[Problem to solve]:
Scan the records for "scCommandDone". Report each line that includes it.
Given records below:
/-! ## Debug -/

/-- R310, R312 to R315: a halt is requested while EN = 1 and not while EN = 0; it lands at a boundary, where the context is
halted and a record of cause DEBUG-HALT waits for the trap queue; a release lets it run again.
Completion, exec answers a next state, of: hctlHaltRequest, haltLanding, hctlRelease. -/
def Obligations.Halts : Prop :=
  ∀ (s : State) (core ctx : Nat),
    (s.dbg.en = true → s.haltable core ctx = true → ∃ t, exec (.hctlHaltRequest core ctx) s = .next t
      ∧ (t.ctx core ctx).haltReq = some .hctl ∧ SameMemory s t)
    ∧ (s.dbg.en = false → exec (.hctlHaltRequest core ctx) s = .next s)
    ∧ (s.haltDue core ctx = true → s.dbg.allstop = false → ∃ t x, exec (.haltLanding core ctx) s = .next t
      ∧ (t.ctx core ctx).halted = true ∧ (t.ctx core ctx).haltReq = none ∧ t.disp.trapWait = s.disp.trapWait ++ [x] ∧ x.cause = 0x25
      ∧ (t.ctx core ctx).regs = (s.ctx core ctx).regs)
    ∧ ((s.ctx core ctx).halted = true → ∃ t, exec (.hctlRelease core ctx) s = .next t ∧ (t.ctx core ctx).halted = false
      ∧ (t.ctx core ctx).regs = (s.ctx core ctx).regs)

/-- R304, R310, R316 to R318, R321: DMARK puts a marker on its way to the trace buffer while EN = 1, and inside a span it holds the
marker for the closure; the oldest trace record, and of those of one cycle the one of the lowest core, then context, goes to
its place of the ring, and TBWP moves on; that TBBASE is a physical bit address, so that the place is TBBASE + 256 · slot
untranslated, is the model's reading (log 40). A write to TBWP starts a fresh fill. SVDATA reads the word at SVADDR: in the core
block a register, tag, mask or status word of a halted context (g4 of context 0 stands at 2304), a cell of a plane, the
facing and the queues, behind it the scratchpad and the instruction store, and all ones where a part may not be read. It
writes it under the same conditions, but for status words 0 to 2: a write to the scratchpad changes no facing. Either access
moves SVADDR on.
Completion, exec answers a next state, of: dmark, traceRecord, tbwpWrite, svdataRead, svdataWrite. -/
def Obligations.DebugSteps : Prop :=
  ∀ (s s1 : State) (a : Reg) (v : Cv) (core : Nat) (x : Word),
    (Taken (.dmark a) s v s1 → Goes s v s.cur.loops (s.cur.pc + 32) → s.dbg.en = true → s1.cur.span = none → ∃ t, exec (.dmark a) s = .next t
      ∧ t.dbg.waiting = s.dbg.waiting ++ [s1.marker (s.reg a)] ∧ t.cur.regs = s.cur.regs ∧ SameMemory s t)
    ∧ (Taken (.dmark a) s v s1 → Goes s v s.cur.loops (s.cur.pc + 32) → s1.cur.span.isSome = true → ∃ t, exec (.dmark a) s = .next t
      ∧ t.cur.heldTrace = s1.cur.heldTrace ++ [s1.marker (s.reg a)] ∧ t.dbg.waiting = s.dbg.waiting ∧ t.cur.regs = s.cur.regs ∧ SameMemory s t)
    ∧ (∀ r, r ∈ s.dbg.waiting → (∀ y, y ∈ s.dbg.waiting → y ≠ r → traceKey r < traceKey y) → s.dbg.tbsize ≠ 0 → s.dbg.tbstop = false → s.phys.syn = [] → ∃ t, exec .traceRecord s = .next t
      ∧ t.dbg.waiting = s.dbg.waiting.erase r ∧ t.dbg.tbwp = s.dbg.tbwp + 1
      ∧ t.phys.bytes.bits (s.dbg.tbbase.toNat + 256 * (s.dbg.tbwp % s.dbg.tbsize.toNat)) 256 = r.toNat)
    ∧ (∃ t, exec .tbwpWrite s = .next t ∧ t.dbg.tbwp = 0 ∧ t.cores = s.cores ∧ SameMemory s t)
    ∧ (∃ t, exec (.svdataRead core) s = .next t ∧ (t.core core).svaddr = ((s.core core).svaddr + 64) % 2 ^ 64 ∧ SameMemory s t
      ∧ ∀ y, (s.core core).svaddr % 64 = 0 → debugWord s core (s.core core).svaddr = some y → t.dbg.svread = BitVec.ofNat 64 y)
    ∧ (partOpen (s.ctx core 0) → debugWord s core 2304 = some (SMap.get 0 (s.ctx core 0).regs 4).toNat)
    ∧ (let at0 := (s.core core).svaddr
      let word (c i : Nat) : Prop := c < 4 ∧ at0 = 512 * 640 * c + 64 * i
      let halted : Prop := (s.core core).ctxs.all (fun p => (p.2.halted && !p.2.aborted) || p.2.st == .exited || p.2.st == .absent) = true
      ∃ t, exec (.svdataWrite core x) s = .next t ∧ (t.core core).svaddr = ((s.core core).svaddr + 64) % 2 ^ 64
        ∧ (∀ c n, word c (32 + n) → partOpen (s.ctx core c) → 0 < n → n < 528 → SMap.get 0 (t.ctx core c).regs n = x
          ∧ (∀ m, m ≠ n → SMap.get 0 (t.ctx core c).regs m = SMap.get 0 (s.ctx core c).regs m) ∧ (t.ctx core c).flg = (s.ctx core c).flg)
        ∧ (∀ c i, word c i → i < 3 ∨ (i < 5120 ∧ ¬partOpen (s.ctx core c)) → t.ctx core c = s.ctx core c)
        ∧ (∀ c, word c 3 → partOpen (s.ctx core c) → t.ctx core c = { s.ctx core c with flg := BitVec.ofNat 7 x.toNat })
        ∧ (∀ c, word c 4 → partOpen (s.ctx core c) → t.ctx core c = { s.ctx core c with rmode := BitVec.ofNat 3 x.toNat })
        ∧ (∀ c, word c 5 → partOpen (s.ctx core c) → t.ctx core c = { s.ctx core c with seed := x })
        ∧ (∀ c, word c 6 → partOpen (s.ctx core c) → t.ctx core c = { s.ctx core c with stepr := x })
        ∧ (∀ a, at0 = 4160 * 512 + a → a < 2 ^ 23 → a % 64 = 0 →
          (halted → (t.core core).loc.bytes.bits a 64 = x.toNat
            ∧ ∀ q, q < a ∨ a + 64 ≤ q → bitAt (t.core core).loc.bytes q = bitAt (s.core core).loc.bytes q)
          ∧ (¬halted → (t.core core).loc.bytes = (s.core core).loc.bytes) ∧ (t.core core).loc.out = (s.core core).loc.out)
        ∧ (∀ a, at0 = (4160 + 16384) * 512 + a → a < 2 ^ 20 → a % 64 = 0 →
          SMap.get 0 (t.core core).ist (a / 32) = BitVec.ofNat 32 x.toNat
          ∧ SMap.get 0 (t.core core).ist (a / 32 + 1) = BitVec.ofNat 32 (x.toNat / 2 ^ 32)
          ∧ ∀ n, n ≠ a / 32 → n ≠ a / 32 + 1 → SMap.get 0 (t.core core).ist n = SMap.get 0 (s.core core).ist n))

/-! ## The host's side -/

/-- R342, R343, R347, R353: SQBASE takes a multiple of 512 before GO and nothing after it; a write of 0 to a half of ECCCNT
clears it; a slot-table write waits for the rotation boundary; a scrub of good words changes nothing. The host window reads
and writes physical memory at HWBASE + 8 · offset; past the end of a memory a read is an Unsupported Request and a write is
dropped, and no write changes facing.
Completion, exec answers a next state, of: registerWrite, ecccntWrite, slotTableWrite, patrolScrub, hostWindowRead,
hostWindowWrite. -/
def Obligations.HostAccess : Prop :=
  ∀ (s : State) (x : Word) (port entry sector off y : Nat),
    let pa := s.bar.hwbase.toNat + 8 * off
    (s.bar.stage ≠ 6 → ∃ t, exec (.registerWrite 0 0x008 x) s = .next t ∧ t.bar.sqbase = x >>> 9 <<< 9 ∧ t.cores = s.cores)
    ∧ (s.bar.stage = 6 → exec (.registerWrite 0 0x008 x) s = .next s)
    ∧ (∃ t, exec (.ecccntWrite x) s = .next t ∧ (x.toNat % 2 ^ 32 = 0 → t.bar.corrected = 0) ∧ (x.toNat / 2 ^ 32 = 0 → t.bar.poisoned = 0)
      ∧ SameMemory s t)
    ∧ (port < 48 → entry < 64 → ∃ t, exec (.slotTableWrite port entry x) s = .next t ∧ t.ports.table = s.ports.table
      ∧ SMap.get? t.ports.held (64 * port + entry) = some (BitVec.ofNat 64 (x.toNat % 2 ^ 13 + 2 ^ 32 * (x.toNat / 2 ^ 32 % 2 ^ 13))))
    ∧ (512 * sector < moduleBits → 3 ≤ s.bar.stage → s.phys.syn = [] → ∃ t, exec (.patrolScrub sector) s = .next t ∧ t.phys = s.phys
      ∧ t.bar.corrected = s.bar.corrected ∧ t.bar.poisoned = s.bar.poisoned)
    ∧ (s.windowOk off 8 = true → s.phys.syn = [] → ∃ t, exec (.hostWindowRead off 8) s = .next t ∧ t.hostRead.data = s.phys.bytes.bits pa 64
      ∧ t.hostRead.ur = false ∧ t.phys = s.phys)
    ∧ (s.windowOk off 8 = false → ∃ t, exec (.hostWindowRead off 8) s = .next t ∧ t.hostRead.ur = true)
    ∧ (s.windowOk off 8 = true → pa % 64 = 0 → s.phys.syn = [] → ∃ t, exec (.hostWindowWrite off 8 y) s = .next t
      ∧ t.phys.bytes.bits pa 64 = y % 2 ^ 64 ∧ t.phys.out = s.phys.out ∧ t.cores = s.cores)
    ∧ (s.windowOk off 8 = false → exec (.hostWindowWrite off 8 y) s = .next s)

/-- R355: each stage of bring-up leads to the next; a rejected firmware or a failed memory training stops at its stage with
its ERR bit; a dark port sets ERR bit 2 and a missing drive ERR bit 3, and bring-up goes on; GO at stage 5 applies DTADJ,
latches the translation roots and starts the dispatcher. How each stage ends on this module is a constant (log 59). A module
reset returns to stage 0; that memory then reads 0 is the model's choice, and what it keeps the model's reading (logs 3, 53).
Completion, exec answers a next state, of: powerGood, firmwareVerify, memoryTraining, portTraining, scerathLoad, bootGo,
moduleReset. -/
def Obligations.BringUp : Prop :=
  ∀ (s : State), s.bar.stopped = false →
    (s.bar.stage = 0 → ∃ t, exec .powerGood s = .next t ∧ (Config.powerOk = true → t.bar.stage = 1 ∧ t.dtime = 0)
      ∧ (Config.powerOk = false → t.bar.stage = 0))
    ∧ (s.bar.stage = 1 → ∃ t, exec .firmwareVerify s = .next t ∧ (Config.firmwareOk = true → t.bar.stage = 2 ∧ t.bar.err = s.bar.err)
      ∧ (Config.firmwareOk = false → t.bar.stage = 1 ∧ t.bar.stopped = true ∧ t.bar.err.getLsbD 0 = true))
    ∧ (s.bar.stage = 2 → ∃ t, exec .memoryTraining s = .next t
      ∧ (Config.memoryOk = true → t.bar.stage = 3 ∧ t.phys = {} ∧ t.bar.err = s.bar.err)
      ∧ (Config.memoryOk = false → t.bar.stage = 2 ∧ t.bar.stopped = true ∧ t.bar.err.getLsbD 1 = true))
    ∧ (s.bar.stage = 3 → ∃ t, exec .portTraining s = .next t ∧ t.bar.stage = 4 ∧ t.bar.stopped = false ∧ t.ports.trained = true
      ∧ (∀ p, p < 48 → (p ∈ t.ports.dark ↔ Config.portLocks p = false))
      ∧ (∀ p, p < 48 → Config.portLocks p = false → t.bar.err.getLsbD 2 = true)
      ∧ ((∀ p, p < 48 → Config.portLocks p = true) → t.bar.err = s.bar.err))
    ∧ (s.bar.stage = 4 → ∃ t, exec .scerathLoad s = .next t ∧ t.bar.stage = 5 ∧ t.bar.stopped = false
      ∧ (Config.driveOk = false → t.bar.err.getLsbD 3 = true) ∧ (Config.driveOk = true → t.bar.err = s.bar.err)
      ∧ ∀ k, k < 8 → (t.ctx (sysCore k) 0).priv = true ∧ (t.ctx (sysCore k) 0).pc = 0)
    ∧ (s.bar.stage = 5 → ∃ t, exec .bootGo s = .next t ∧ t.bar.stage = 6 ∧ t.dtime = s.dtime + s.bar.dtadj
      ∧ (s.phys.syn = [] → t.sysTables = s.phys.bytes) ∧ (s.dbg.panic = none → t.dispLive = true))
    ∧ (∃ t, exec .moduleReset s = .next t ∧ t.bar = {} ∧ t.slice = none ∧ t.cores = [] ∧ t.phys = {} ∧ t.host = s.host
      ∧ t.nvme = s.nvme ∧ t.sec.left = s.sec.left)

/-- R356 to R358: a security command makes SCSTAT busy; a second one meanwhile is dropped with ERR 2; an attestation uses up
one signature, and without any left ends with ERR 3; an unknown command ends with ERR 1.
Completion, exec answers a next state, of: scReadPublicKey, scReadSignatureIndex, scAttest, scUnknownCommand, scCommandDone. -/
def Obligations.SecurityCore : Prop :=
  ∀ (s : State) (x : Word),
    (s.sec.busy = false → ∃ t, exec .scReadPublicKey s = .next t ∧ t.sec.busy = true ∧ t.sec.resultLen = 68 ∧ t.sec.resultErr = 0)
    ∧ (s.sec.busy = true → ∃ t, exec .scReadPublicKey s = .next t ∧ t.sec.err = 2 ∧ t.sec.result = s.sec.result)
    ∧ (s.sec.busy = false → ∃ t, exec .scReadSignatureIndex s = .next t ∧ t.sec.busy = true ∧ t.sec.result = 2 ^ 20 - s.sec.left)
    ∧ (s.sec.busy = false → s.sec.left ≠ 0 → ∃ t, exec .scAttest s = .next t ∧ t.sec.left = s.sec.left - 1 ∧ t.sec.resultErr = 0)
    ∧ (s.sec.busy = false → s.sec.left = 0 → ∃ t, exec .scAttest s = .next t ∧ t.sec.left = 0 ∧ t.sec.resultErr = 3)
    ∧ (s.sec.busy = false → ∃ t, exec (.scUnknownCommand x) s = .next t ∧ t.sec.busy = true ∧ t.sec.resultErr = 1)
    ∧ (s.sec.busy = true → s.sec.due ≤ s.now → ∃ t, exec .scCommandDone s = .next t ∧ t.sec.busy = false ∧ t.sec.err = s.sec.resultErr
      ∧ t.disp.msix = s.disp.msix ++ [0] ∧ SameMemory s t)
End of Given records.
[Output below]:
Completion, exec answers a next state, of: scReadPublicKey, scReadSignatureIndex, scAttest, scUnknownCommand, scCommandDone. -/
    ∧ (s.sec.busy = true → s.sec.due ≤ s.now → ∃ t, exec .scCommandDone s = .next t ∧ t.sec.busy = false ∧ t.sec.err = s.sec.resultErr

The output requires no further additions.